WHAT YOU NEED TO DO — Your task is to repeat the entries exactly from their first line through the line with "(0x03#8 ++ arg)", and to stop there.

*** Opening DATA TO EXAMINE ***

/-- 40_checksum.md R52. CRC.INIT: `ACC` becomes 0xFF and is answered, nothing else changes, whatever `ACC` held; twice is
as once; its word, and ILLEGAL_CMD for any other argument field. -/
def Obligations.CrcInitStartsAChecksum : Prop :=
  (∀ s : State, exec .crcInit s =
    .next { s with acc := 0xFF#8, responses := 0x00000000FF#40 :: s.responses }) ∧
  (∀ s t u : State, exec .crcInit s = .next t → exec .crcInit t = .next u → u.acc = t.acc ∧ u.fb = t.fb) ∧
  runsAs 0x01000000000000#56 .crcInit ∧
  ∀ arg : BitVec 48, arg ≠ 0#48 → answersIllegal (0x01#8 ++ arg)

/-- 40_checksum.md R53. CRC.UPD: `ACC` becomes `T[ACC ^ b]` and is answered, nothing else changes; a zero byte keeps only
0x00 and 0xFD; the two other corner cases; after CRC.INIT and the bytes of a message `ACC` is its checksum; its words,
and ILLEGAL_CMD where a must-be-zero bit is 1. -/
def Obligations.CrcUpdAbsorbsOneByte : Prop :=
  (∀ (s : State) (b : Byte), exec (.crcUpd b) s =
    .next { s with
      acc := crcTable (s.acc ^^^ b)
      responses := (0x00#8 ++ (crcTable (s.acc ^^^ b)).setWidth 32) :: s.responses }) ∧
  (∀ a : Byte, crcTable (a ^^^ 0x00#8) = a ↔ (a = 0x00#8 ∨ a = 0xFD#8)) ∧
  (∀ a : Byte, crcTable (a ^^^ a) = 0x00#8 ∧ crcTable (a ^^^ (a ^^^ 0xFF#8)) = 0xF3#8) ∧
  (∀ (bs : List Byte) (s t : State), execAll (.crcInit :: bs.map .crcUpd) s = .next t → t.acc = checksum bs) ∧
  (∀ b : Byte, runsAs (0x02#8 ++ 0#40 ++ b) (.crcUpd b)) ∧
  ∀ (z : BitVec 40) (b : Byte), z ≠ 0#40 → answersIllegal (0x02#8 ++ z ++ b)

/-- 40_checksum.md R54. CRC.RD: `ACC` is answered and nothing else changes; after reset it answers 0xFF; its word, and
ILLEGAL_CMD for any other argument field. -/
def Obligations.CrcRdAnswersAcc : Prop :=
  (∀ s : State, exec .crcRd s =
    .next { s with responses := (0x00#8 ++ s.acc.setWidth 32) :: s.responses }) ∧
  exec .crcRd State.reset = .next { State.reset with responses := [0x00000000FF#40] } ∧
  runsAs 0x03000000000000#56 .crcRd ∧
  ∀ arg : BitVec 48, arg ≠ 0#48 → answersIllegal (0x03#8 ++ arg)

/-- 30_encoding.md R47, 40_checksum.md R51. CHECKSUM of any number of bytes: its last response is the checksum of the
bytes, `ACC` holds it, one response came for each of the k + 2 words, and nothing else changes. -/
def Obligations.ChecksumPseudoAnswersTheChecksum : Prop :=
  ∀ (bs : List Byte) (s : State), ∃ rs, rs.length = bs.length + 1 ∧
    exec (.checksumOf bs) s =
      .next { s with
        acc := checksum bs
        responses := (0x00#8 ++ (checksum bs).setWidth 32) :: (rs ++ s.responses) }

/-- 70_reset_and_hazards.md R110. The checksum stream and the frame operations do not disturb each other: run any list of
instructions, and `ACC` ends as if only the CRC instructions had run, while the frame buffer ends as if only the others had (and so do the model's
own marks and draws, assumption log 3, and frames sent, assumption log 8). -/
def Obligations.CrcStreamAndFrameOperationsDoNotInterfere : Prop :=
  ∀ (is : List Instr) (s t : State), execAll is s = .next t →
    (∃ u, execAll (is.filter isCrcStream) s = .next u ∧ u.acc = t.acc) ∧
    ∃ v, execAll (is.filter fun i => !isCrcStream i) s = .next v ∧
      v.fb = t.fb ∧ v.written = t.written ∧ v.draws = t.draws ∧ v.sent = t.sent

/-! ## The frame buffer -/

/-- 10_state.md R18, 20_memory.md R27 (b), 93_implementation_defined.md U2. What a read of `FB[k]` finds: the stored byte
where one has been written since reset, else a free value (the model's form of "any value", assumption log 3). -/
def Obligations.FbReadsStoredOrFreeByte : Prop :=
  (∀ (s : State) (k : FbIndex), octetGet s.fbFrame k = s.fbByte k) ∧
  (∀ (s : State) (k : FbIndex), octetGet s.written k = true → s.fbByte k = octetGet s.fb k) ∧
  ∀ (s : State) (k : FbIndex), octetGet s.written k = false → s.fbByte k = Config.freeByte s.draws k

/-- 41_frame_codec.md R60. FB.WR: `FB[i]` becomes `b` and counts as written; the other seven bytes and everything else
are unchanged; the response is OK, 0; its words, and ILLEGAL_CMD where a must-be-zero bit is 1. -/
def Obligations.FbWrWritesOneByte : Prop :=
  (∀ (s : State) (i : FbIndex) (b : Byte), ∃ t, exec (.fbWr i b) s = .next t ∧ holds t i b ∧
    (∀ k, k ≠ i → octetGet t.fb k = octetGet s.fb k ∧ octetGet t.written k = octetGet s.written k ∧
      t.fbByte k = s.fbByte k) ∧
    t.responses = 0x0000000000#40 :: s.responses ∧
    t.acc = s.acc ∧ t.draws = s.draws ∧ t.pending = s.pending ∧ t.sent = s.sent) ∧
  (∀ (i : FbIndex) (b : Byte), runsAs (0x04#8 ++ 0#37 ++ i ++ b) (.fbWr i b)) ∧
  ∀ (z : BitVec 37) (i : FbIndex) (b : Byte), z ≠ 0#37 → answersIllegal (0x04#8 ++ z ++ i ++ b)

/-- 41_frame_codec.md R61. FB.RD: the byte is answered zero-extended, with nothing written; its words, and ILLEGAL_CMD
where a must-be-zero bit is 1. That a never-written byte answers `Config.freeByte`, and that the count of draws moves, are
the model's choice (assumption log 3). -/
def Obligations.FbRdAnswersOneByte : Prop :=
  (∀ (s : State) (i : FbIndex) (b : Byte), holds s i b → exec (.fbRd i) s =
    .next { s with draws := s.draws + 1, responses := (0x00#8 ++ b.setWidth 32) :: s.responses }) ∧
  (∀ (s : State) (i : FbIndex), octetGet s.written i = false → exec (.fbRd i) s =
    .next { s with
      draws := s.draws + 1
      responses := (0x00#8 ++ (Config.freeByte s.draws i).setWidth 32) :: s.responses }) ∧
  (∀ i : FbIndex, runsAs (0x05#8 ++ 0#45 ++ i) (.fbRd i)) ∧
  ∀ (z : BitVec 45) (i : FbIndex), z ≠ 0#45 → answersIllegal (0x05#8 ++ z ++ i)

/-- 20_memory.md R27 (b): a read returns the latest write. Write `b` to `FB[k]`, run any instructions that do not write
`FB[k]` (10_state.md R11), and FB.RD of it answers `b`. -/
def Obligations.ReadReturnsTheLatestWrite : Prop :=
  ∀ (is : List Instr) (s t : State) (k : FbIndex) (b : Byte),
    (∀ i ∈ is, writesFb k i = false) → execAll (.fbWr k b :: is) s = .next t →
    ∃ u, exec (.fbRd k) t = .next u ∧ u.responses = (0x00#8 ++ b.setWidth 32) :: t.responses

/-- 10_state.md R10, R11, as the frame of every instruction: `ACC` is written only by the instructions that expand to
CRC.INIT or CRC.UPD, `FB[k]` only by those that R11 lists; no instruction touches what the host presents next. What the
wire-frame rows do is the model's choice (assumption log 8): that both write `FB`, and that GETSN.REQ alone hands a frame
to the transport, where the block itself drives no wire (20_memory.md R22). -/
def Obligations.RegistersChangeOnlyWhereListed : Prop :=
  ∀ (i : Instr) (s t : State), exec i s = .next t →
    (writesAcc i = false → t.acc = s.acc) ∧
    (∀ k, writesFb k i = false →
      octetGet t.fb k = octetGet s.fb k ∧ octetGet t.written k = octetGet s.written k) ∧
    (∀ k, writesFb k i = true → octetGet t.written k = true) ∧
    (i ≠ .getsnReq → t.sent = s.sent) ∧
    t.pending = s.pending

/-- 30_encoding.md R47. FB.LOAD of one to eight bytes: byte `j` stands in `FB[j]`, the bytes above are unchanged, one
zero response for each byte, nothing else changes. A list of another length is no instruction and is refused
(the model's choice, assumption log 15). -/
def Obligations.FbLoadFillsFromIndexZero : Prop :=
  (∀ (bs : List Byte) (s : State), 1 ≤ bs.length → bs.length ≤ 8 → ∃ t, exec (.fbLoad bs) s = .next t ∧
    (∀ (k : FbIndex) (b : Byte), bs[k.toNat]? = some b → holds t k b) ∧
    (∀ k : FbIndex, bs.length ≤ k.toNat →
      octetGet t.fb k = octetGet s.fb k ∧ octetGet t.written k = octetGet s.written k) ∧
    t.responses = List.replicate bs.length 0x0000000000#40 ++ s.responses ∧
    t.acc = s.acc ∧ t.draws = s.draws ∧ t.pending = s.pending ∧ t.sent = s.sent) ∧
  ∀ (bs : List Byte) (s : State), bs.length = 0 ∨ 8 < bs.length → exec (.fbLoad bs) s = .refused .illFormed

/-- 30_encoding.md R47. FB.DUMP: eight responses, the bytes of `FB` in wire order (newest first in the list); nothing is
written. A never-written byte answers a free value, drawn at its own read (the model's choice, as the count of draws is,
assumption log 3). -/
def Obligations.FbDumpAnswersTheFrame : Prop :=
  ∀ (s : State) (F : Frame),
    (∀ k : FbIndex, octetGet F k =
      if octetGet s.written k then octetGet s.fb k else Config.freeByte (s.draws + k.toNat) k) →
    exec .fbDump s = .next { s with
      draws := s.draws + 8
      responses :=
        (0x00#8 ++ F.b7.setWidth 32) :: (0x00#8 ++ F.b6.setWidth 32) :: (0x00#8 ++ F.b5.setWidth 32) ::
        (0x00#8 ++ F.b4.setWidth 32) :: (0x00#8 ++ F.b3.setWidth 32) :: (0x00#8 ++ F.b2.setWidth 32) ::
        (0x00#8 ++ F.b1.setWidth 32) :: (0x00#8 ++ F.b0.setWidth 32) :: s.responses }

*** Closing DATA TO EXAMINE ***

TASK OUTPUT —
/-- 40_checksum.md R52. CRC.INIT: `ACC` becomes 0xFF and is answered, nothing else changes, whatever `ACC` held; twice is
as once; its word, and ILLEGAL_CMD for any other argument field. -/
def Obligations.CrcInitStartsAChecksum : Prop :=
  (∀ s : State, exec .crcInit s =
    .next { s with acc := 0xFF#8, responses := 0x00000000FF#40 :: s.responses }) ∧
  (∀ s t u : State, exec .crcInit s = .next t → exec .crcInit t = .next u → u.acc = t.acc ∧ u.fb = t.fb) ∧
  runsAs 0x01000000000000#56 .crcInit ∧
  ∀ arg : BitVec 48, arg ≠ 0#48 → answersIllegal (0x01#8 ++ arg)

/-- 40_checksum.md R53. CRC.UPD: `ACC` becomes `T[ACC ^ b]` and is answered, nothing else changes; a zero byte keeps only
0x00 and 0xFD; the two other corner cases; after CRC.INIT and the bytes of a message `ACC` is its checksum; its words,
and ILLEGAL_CMD where a must-be-zero bit is 1. -/
def Obligations.CrcUpdAbsorbsOneByte : Prop :=
  (∀ (s : State) (b : Byte), exec (.crcUpd b) s =
    .next { s with
      acc := crcTable (s.acc ^^^ b)
      responses := (0x00#8 ++ (crcTable (s.acc ^^^ b)).setWidth 32) :: s.responses }) ∧
  (∀ a : Byte, crcTable (a ^^^ 0x00#8) = a ↔ (a = 0x00#8 ∨ a = 0xFD#8)) ∧
  (∀ a : Byte, crcTable (a ^^^ a) = 0x00#8 ∧ crcTable (a ^^^ (a ^^^ 0xFF#8)) = 0xF3#8) ∧
  (∀ (bs : List Byte) (s t : State), execAll (.crcInit :: bs.map .crcUpd) s = .next t → t.acc = checksum bs) ∧
  (∀ b : Byte, runsAs (0x02#8 ++ 0#40 ++ b) (.crcUpd b)) ∧
  ∀ (z : BitVec 40) (b : Byte), z ≠ 0#40 → answersIllegal (0x02#8 ++ z ++ b)

/-- 40_checksum.md R54. CRC.RD: `ACC` is answered and nothing else changes; after reset it answers 0xFF; its word, and
ILLEGAL_CMD for any other argument field. -/
def Obligations.CrcRdAnswersAcc : Prop :=
  (∀ s : State, exec .crcRd s =
    .next { s with responses := (0x00#8 ++ s.acc.setWidth 32) :: s.responses }) ∧
  exec .crcRd State.reset = .next { State.reset with responses := [0x00000000FF#40] } ∧
  runsAs 0x03000000000000#56 .crcRd ∧
  ∀ arg : BitVec 48, arg ≠ 0#48 → answersIllegal (0x03#8 ++ arg)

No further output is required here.